After several hours of no food or water, Reaver came in smiling with a platter of cold cuts fit for a family reunion. It was not prison food, but very appropriate based on what they knew of their warden. “I hope you like turkey.”
“You have me now,” Mateo spoke in a rather gravelly voice from the dehydration. “As they say in action movies, let the girl go.”
“Oh, Leona’s fine.” Reaver set the platter on the floor and kicked it through the little opening. Several cheese cubes tumbled off into the dirt. “She’s staying in a six-star resort. She has air conditioning and television; the works. It’s Boyce who you should be worried about.”
“Why?” Gilbert asked.
“Because you’re irrelevant.” With that, Reaver took out a pistol and shot Gilbert in the forehead. “That’s a lesson. Nobody can help you, Mateo. You are alone. If you had come with anyone else, I would have shot them too. Your mother, Leona’s brother, that guy who’s always hanging around them; they would have all been in danger. Only you and Leona are safe.”
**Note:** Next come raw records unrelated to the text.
/-- States and operands that meet the hypotheses of PacketsAreEchoedAndActedOn, clause by clause. -/
theorem test_met_PacketsAreEchoedAndActedOn :
    (∃ (s : State) (x : Fin 2) (hdr : Nat) (objs : List Word) (crc : Word), let p := (s.links.port[x]); Heard s x hdr objs crc 2 ∧ (p.state =
      .kDefault ∨ p.state = .kContract)) ∧
    (∃ (s : State) (x : Fin 2) (hdr : Nat) (objs : List Word) (crc : Word), let p := (s.links.port[x]); let w := (objs.headD 0); let k := (fld w 10
      3); let o := (p.offered.getD (k - 1) 0); Heard s x hdr objs crc 3 ∧ p.state = .sNegotiate ∧ 1 ≤ k ∧ k ≤ p.offered.length ∧ 1 ≤ fld w 0 10 ∧ fld
      w 0 10 ≤ fld o 0 10) ∧
    (∃ (s : State) (x : Fin 2) (hdr : Nat) (objs : List Word) (crc : Word), let p := (s.links.port[x]); let w := (objs.headD 0); let k := (fld w 10
      3); Heard s x hdr objs crc 3 ∧ p.state = .sNegotiate ∧ k = 0) ∧
    (∃ (s : State) (x : Fin 2) (hdr : Nat) (objs : List Word) (crc : Word), let p := (s.links.port[x]); let w := (objs.headD 0); let k := (fld w 10
      3); Heard s x hdr objs crc 3 ∧ p.state = .sNegotiate ∧ p.offered.length < k) ∧
    (∃ (s : State) (x : Fin 2) (hdr : Nat) (objs : List Word) (crc : Word), let p := (s.links.port[x]); let w := (objs.headD 0); let k := (fld w 10
      3); let o := (p.offered.getD (k - 1) 0); Heard s x hdr objs crc 3 ∧ p.state = .sNegotiate ∧ 1 ≤ k ∧ k ≤ p.offered.length ∧ (fld w 0 10 = 0 ∨ fld
      o 0 10 < fld w 0 10)) ∧
    (∃ (s : State) (x : Fin 2) (hdr : Nat) (objs : List Word) (crc : Word) (idx : _) (cur : _), let p := (s.links.port[x]); Heard s x hdr objs crc 4 ∧
      p.await = some 3 ∧ p.state = .kNegotiate ∧ p.bid = some (idx, cur)) ∧
    (∃ (s : State) (x : Fin 2) (hdr : Nat) (objs : List Word) (crc : Word), let p := (s.links.port[x]); Heard s x hdr objs crc 4 ∧ p.await = some 8) ∧
    (∃ (s : State) (x : Fin 2) (hdr : Nat) (objs : List Word) (crc : Word), let p := (s.links.port[x]); Heard s x hdr objs crc 5 ∧ p.await = some 3) ∧
    (∃ (s : State) (x : Fin 2) (hdr : Nat) (objs : List Word) (crc : Word), let p := (s.links.port[x]); Heard s x hdr objs crc 6 ∧ p.state =
      .kTransition ∧ p.switch = false) ∧
    (∃ (s : State) (x : Fin 2) (hdr : Nat) (objs : List Word) (crc : Word) (c : _), let p := (s.links.port[x]); Heard s x hdr objs crc 6 ∧ p.state =
      .kTransition ∧ p.switch = true ∧ p.agreed = some c) ∧
    (∃ (s : State) (x : Fin 2) (hdr : Nat) (objs : List Word) (crc : Word), let p := (s.links.port[x]); Heard s x hdr objs crc 7 ∧ (p.state =
      .sDefault ∨ p.state = .sContract) ∧ p.idle = true) ∧
    (∃ (s : State) (x : Fin 2) (hdr : Nat) (objs : List Word) (crc : Word), let p := (s.links.port[x]); Heard s x hdr objs crc 7 ∧ (p.state =
      .sDefault ∨ p.state = .sContract) ∧ p.idle = false) ∧
    (∃ (s : State) (x : Fin 2) (hdr : Nat) (objs : List Word) (crc : Word), let p := (s.links.port[x]); Heard s x hdr objs crc 8 ∧ p.await ≠ some 8 ∧
      (∀ b, p.tx = some b → b.msg.typ ≠ 8) ∧ p.role ≠ 3) ∧
    (∃ (s : State) (x : Fin 2) (hdr : Nat) (objs : List Word) (crc : Word), let p := (s.links.port[x]); Heard s x hdr objs crc 8 ∧ p.await ≠ some 8 ∧
      (∀ b, p.tx = some b → b.msg.typ ≠ 8) ∧ p.role = 3 ∧ p.policy.any Policy.acceptSwap = true ∧ p.state ∈ [.sDefault, .sContract, .kDefault,
      .kContract] ∧ p.idle = true ∧ (if p.source then p.wantExport else p.wantImport) = false) ∧
    (∃ (s : State) (x : Fin 2) (hdr : Nat) (objs : List Word) (crc : Word), let p := (s.links.port[x]); Heard s x hdr objs crc 9 ∧ p.await = some 8 ∧
      p.collided = false) ∧
    (∃ (s : State) (x : Fin 2) (hdr : Nat) (objs : List Word) (crc : Word), Heard s x hdr objs crc 10) ∧
    (∃ (s : State) (x : Fin 2) (hdr : Nat) (objs : List Word) (crc : Word), Heard s x hdr objs crc 11) ∧
    (∃ (s : State) (x : Fin 2) (hdr : Nat) (objs : List Word) (crc : Word), Heard s x hdr objs crc 0) ∧
    (∃ (s : State) (x : Fin 2) (hdr : Nat) (objs : List Word) (crc : Word), let p := (s.links.port[x]); p.state.attached = true ∧ s.linksRun = true ∧
      p.en = true ∧ packetType hdr objs p.source = 10 ∧ crc = packetCrc hdr objs ∧ p.rxLast = some (hdr / 2048 % 8, crc)) ∧
    (∃ (hdr : Nat) (objs : List Word) (crc : Word), crc ≠ packetCrc hdr objs) ∧
    (∃ (s : State) (x : Fin 2) (b : LinkTx) (hdr : _), let p := (s.links.port[x]); s.wdt.restarting = false ∧ p.tx = some b ∧ hdr % 64 = 1 ∧ hdr /
      2048 % 8 = b.hdr / 2048 % 8 ∧ p.swap = none ∧ b.msg.swap = false) ∧
    (∃ (s : State) (x : Fin 2) (b : LinkTx) (hdr : _), let p := (s.links.port[x]); s.wdt.restarting = false ∧ p.tx = some b ∧ hdr % 64 = 1 ∧ hdr /
      2048 % 8 = b.hdr / 2048 % 8 ∧ p.swap = none ∧ b.msg.swap = true) ∧
    (∃ (s : State) (x : Fin 2) (b : LinkTx) (hdr : _) (objs : _) (crc : _), let p := (s.links.port[x]); s.wdt.restarting = false ∧ p.tx = some b ∧
      (crc ≠ packetCrc hdr objs ∨ hdr / 2048 % 8 ≠ b.hdr / 2048 % 8 ∨ objs ≠ [packetCrc b.hdr b.msg.objs])) ∧
    (∃ (s : State) (x : Fin 2) (b : LinkTx), let p := (s.links.port[x]); s.wdt.restarting = false ∧ p.tx = some b ∧ b.due = false ∧ b.retries < 2) ∧
    (∃ (s : State) (x : Fin 2) (b : LinkTx), let p := (s.links.port[x]); s.wdt.restarting = false ∧ p.tx = some b ∧ b.due = false ∧ 2 ≤ b.retries ∧
      (b.msg.typ ≠ 2 ∨ p.acked = true) ∧ p.state.attached = true) ∧
    (∃ (s : State) (x : Fin 2) (b : LinkTx), let p := (s.links.port[x]); s.wdt.restarting = false ∧ p.tx = some b ∧ b.due = false ∧ 2 ≤ b.retries ∧
      b.msg.typ = 2 ∧ p.acked = false) ∧
    (∃ (s : State) (x : Fin 2) (b : LinkTx), let p := (s.links.port[x]); s.wdt.restarting = false ∧ p.tx = some b ∧ b.due = true ∧ p.state.attached =
      true ∧ s.linksRun = true) ∧
    (∃ (s : State) (x : Fin 2), let p := (s.links.port[x]); s.wdt.restarting = false ∧ p.repeatOffer = true ∧ p.state = .sNegotiate) ∧
    (∃ (s : State) (x : Fin 2), let p := (s.links.port[x]); s.wdt.restarting = false ∧ p.await ≠ none ∧ p.state.attached = true) ∧
    (∃ (s : State) (x : Fin 2), let p := (s.links.port[x]); s.wdt.restarting = false ∧ p.await = none) ∧
    (∃ (s : State) (x : Fin 2) (m : _) (ms : _), let p := (s.links.port[x]); p.state.attached = true ∧ s.linksRun = true ∧ p.tx = none ∧ p.queue = m
      :: ms) ∧
    (∃ (s : State) (x : Fin 2) (v : Int) (i : Int) (vlink : Int) (c : _) (cur : _), let p := (s.links.port[x]); p.state.attached = true ∧ s.linksRun =
      true ∧ p.tx = none ∧ p.state = .sTransition ∧ p.idle = true ∧ p.agreed = some (c, cur) ∧ inWindow c v = true ∧ inWindow c vlink = true ∧ 10 *
      i.natAbs ≤ 11 * cur) :=
  ⟨⟨lk fun p => { p with state := .kDefault }, 0, 322, [aCap], packetCrc 322 [aCap], by unfold Heard; dsimp only; decide +kernel⟩,
    ⟨lk fun p => { p with state := .sNegotiate, source := true, offered := [aCap] }, 0, 259, [1024 + 50], packetCrc 259 [1024 + 50],
      by unfold Heard; dsimp only; decide +kernel⟩,
    ⟨lk fun p => { p with state := .sNegotiate, source := true, offered := [aCap] }, 0, 259, [0], packetCrc 259 [0],
      by unfold Heard; dsimp only; decide +kernel⟩,
    ⟨lk fun p => { p with state := .sNegotiate, source := true, offered := [aCap] }, 0, 259, [2048 + 50], packetCrc 259 [2048 + 50],
      by unfold Heard; dsimp only; decide +kernel⟩,
    ⟨lk fun p => { p with state := .sNegotiate, source := true, offered := [aCap] }, 0, 259, [1024 + 51], packetCrc 259 [1024 + 51],
      by unfold Heard; dsimp only; decide +kernel⟩,
    ⟨lk fun p => { p with state := .kNegotiate, await := some 3, bid := some (1, 10), offered := [aCap] }, 0, 68, [], packetCrc 68 [], 1, 10,
      by unfold Heard; dsimp only; decide +kernel⟩,
    ⟨lk fun p => { p with state := .kDefault, await := some 8 }, 0, 68, [], packetCrc 68 [], by unfold Heard; dsimp only; decide +kernel⟩,
    ⟨lk fun p => { p with state := .kNegotiate, await := some 3 }, 0, 325, [1], packetCrc 325 [1], by unfold Heard; dsimp only; decide +kernel⟩,
    ⟨lk fun p => { p with state := .kTransition }, 0, 326, [4800], packetCrc 326 [4800], by unfold Heard; dsimp only; decide +kernel⟩,
    ⟨lk fun p => { p with state := .kTransition, switch := true, agreed := some (aCap, 1000000) }, 0, 326, [4800], packetCrc 326 [4800],
      (aCap, 1000000), by unfold Heard; dsimp only; decide +kernel⟩,
    ⟨lk fun p => { p with state := .sDefault, source := true }, 0, 7, [], packetCrc 7 [], by unfold Heard; dsimp only; decide +kernel⟩,
    ⟨lk fun p => { p with state := .sDefault, source := true, await := some 8 }, 0, 7, [], packetCrc 7 [],
      by unfold Heard; dsimp only; decide +kernel⟩,
    ⟨lk fun p => { p with state := .kDefault }, 0, 584, [1, 2], packetCrc 584 [1, 2], by unfold Heard; dsimp only; decide +kernel⟩,
    ⟨lk fun p => { p with state := .kDefault, policy := some { aPolicy with role := 3, flags := 8 } }, 0, 584, [1, 2], packetCrc 584 [1, 2],
      by unfold Heard; dsimp only; decide +kernel⟩,
    ⟨lk fun p => { p with state := .kDefault, await := some 8 }, 0, 73, [], packetCrc 73 [], by unfold Heard; dsimp only; decide +kernel⟩,
    ⟨lk fun p => { p with state := .sContract, source := true, switch := true, contract := some (aCap, 1000000) }, 0, 266, [1], packetCrc 266 [1],
      by unfold Heard; decide +kernel⟩,
    ⟨lk fun p => { p with state := .kDefault, tx := some aTx }, 0, 75, [], packetCrc 75 [], by unfold Heard; decide +kernel⟩,
    ⟨lk fun p => { p with state := .kDefault }, 0, 127, [], packetCrc 127 [], by unfold Heard; decide +kernel⟩,
    ⟨lk fun p => { p with state := .sContract, source := true, rxLast := some (0, packetCrc 266 [1]) }, 0, 266, [1], packetCrc 266 [1],
      by dsimp only; decide +kernel⟩,
    ⟨0, [], 0, by decide +kernel⟩,
    ⟨lk fun p => { p with state := .kDefault, tx := some aTx }, 0, aTx, 321, by dsimp only; decide +kernel⟩,
    ⟨lk fun p => { p with state := .kDefault, tx := some { aTx with msg := { aTx.msg with swap := true } } }, 0,
      { aTx with msg := { aTx.msg with swap := true } }, 321, by dsimp only; decide +kernel⟩,
    ⟨lk fun p => { p with state := .kDefault, tx := some aTx }, 0, aTx, 321, [], 0, by dsimp only; decide +kernel⟩,
    ⟨lk fun p => { p with state := .kDefault, tx := some aTx }, 0, aTx, by dsimp only; decide +kernel⟩,
    ⟨lk fun p => { p with state := .kDefault, acked := true, tx := some { aTx with retries := 2 } }, 0, { aTx with retries := 2 },
      by dsimp only; decide +kernel⟩,
    ⟨lk fun p => { p with state := .sNegotiate, source := true, tx := some { aTx with retries := 2, msg := { typ := 2, objs := [aCap], swap := false } } },
      0, { aTx with retries := 2, msg := { typ := 2, objs := [aCap], swap := false } }, by dsimp only; decide +kernel⟩,
    ⟨lk fun p => { p with state := .kDefault, tx := some { aTx with due := true } }, 0, { aTx with due := true }, by dsimp only; decide +kernel⟩,
    ⟨lk fun p => { p with state := .sNegotiate, source := true, repeatOffer := true, tx := some aTx }, 0, by dsimp only; decide +kernel⟩,
    ⟨lk fun p => { p with state := .kDefault, await := some 8 }, 0, by dsimp only; decide +kernel⟩,
    ⟨rdy, 0, by dsimp only; decide +kernel⟩,
    ⟨lk fun p => { p with state := .kDefault, queue := [aTx.msg] }, 0, aTx.msg, [], by dsimp only; decide +kernel⟩,
    ⟨lk fun p => { p with state := .sTransition, source := true, switch := true, agreed := some (aCap, 1000000) }, 0, 48000000, 1100000, 48000000,
      aCap, 1000000, by dsimp only; decide +kernel⟩⟩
Mateo stared at Gilbert’s body, feeling that to be the only way to respect him. “Why am I still safe? I don’t know what you want with Leona, but I can hazard a guess. What doesn’t make any sense is why I’m still alive.”
“For the moment,” Reaver said, “you’re still alive so you can wonder why you’re still alive.”
After Reaver left, Mateo took out his rosary and prayed over Gilbert’s body. When he returned to the timestream in 2052, the body was still in the same place. It had decomposed quite a bit in all this heat. What was left of the platter of food was still there as well, rotten and disgusting. Thank God he had rediscovered his faith in time. Otherwise, he would have seriously considered forgoing the special prison cube, and just killing Reaver. It was time to end this.